* [Your goal]
Reproduce, exactly and in full, only the lines below from the one containing "complete (s.setIndex w)" through the one containing "exec (.ldF x)".

* [Input for this task]
_ _ _ _
-- ==== Sys2Proof/Proofs/IndexLoads.lean ====
section
/-! O30: the two loads of I, each one write of I that sets no flag (R160, R162). -/

namespace Sys2Proof.Machine

/-! ## The rows -/

theorem rowDecodes_ldI : RowDecodes 0xF000 0xA000 (fun w => .ldI (nnnField w)) :=
  rowDecodes_NNN (op := 0xA) (fun w h => by unfold decodeWord; rw [h]; rfl) (fun _ => rfl)

theorem rowDecodes_ldF : RowDecodes 0xF0FF 0xF029 (fun w => .ldF (xField w)) :=
  rowDecodes_familyF (c := 0x2) (d := 0x9) (fun w h => by unfold decodeFamilyF; rw [h]; rfl) (fun _ => rfl)

/-! ## One write of I -/

/-- An instruction whose meaning writes I and completes changes I alone, with the tail. -/
theorem complete_setIndex (s : State) (w : Word) :
    complete (s.setIndex w) = .next { s with index := w, pc := s.pc + 2, st := ticked s.st } :=
  complete_eq (s.setIndex w)

theorem exec_ldI (nnn : Addr12) (s : State) :
    exec (.ldI nnn) s = .next { s with index := zextAddr nnn, pc := s.pc + 2, st := ticked s.st } :=
  complete_setIndex s (zextAddr nnn)

theorem exec_ldF (x : Reg) (s : State) :
    exec (.ldF x) s = .next { s with index := glyphAddr (s.reg x), pc := s.pc + 2, st := ticked s.st } :=
  complete_setIndex s (glyphAddr (s.reg x))

/-- Settles O30: zero-extending nnn keeps its value, and a byte times 5 stays below 2^16. -/
theorem loadsOfIndex : Obligations.LoadsOfIndex := by
  unfold Obligations.LoadsOfIndex
  refine ⟨rowDecodes_ldI, rowDecodes_ldF, fun nnn s => ?_, fun x s => ⟨_, exec_ldF x s, ?_, rfl⟩⟩
  · rw [exec_ldI, zextAddr_eq_ofNat]
  · exact toNat_glyphAddr (s.reg x)

end Sys2Proof.Machine
end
_ _ _ _
* [Problem solution]
    complete (s.setIndex w) = .next { s with index := w, pc := s.pc + 2, st := ticked s.st } :=
  complete_eq (s.setIndex w)

theorem exec_ldI (nnn : Addr12) (s : State) :
    exec (.ldI nnn) s = .next { s with index := zextAddr nnn, pc := s.pc + 2, st := ticked s.st } :=
  complete_setIndex s (zextAddr nnn)

theorem exec_ldF (x : Reg) (s : State) :
    exec (.ldF x) s = .next { s with index := glyphAddr (s.reg x), pc := s.pc + 2, st := ticked s.st } :=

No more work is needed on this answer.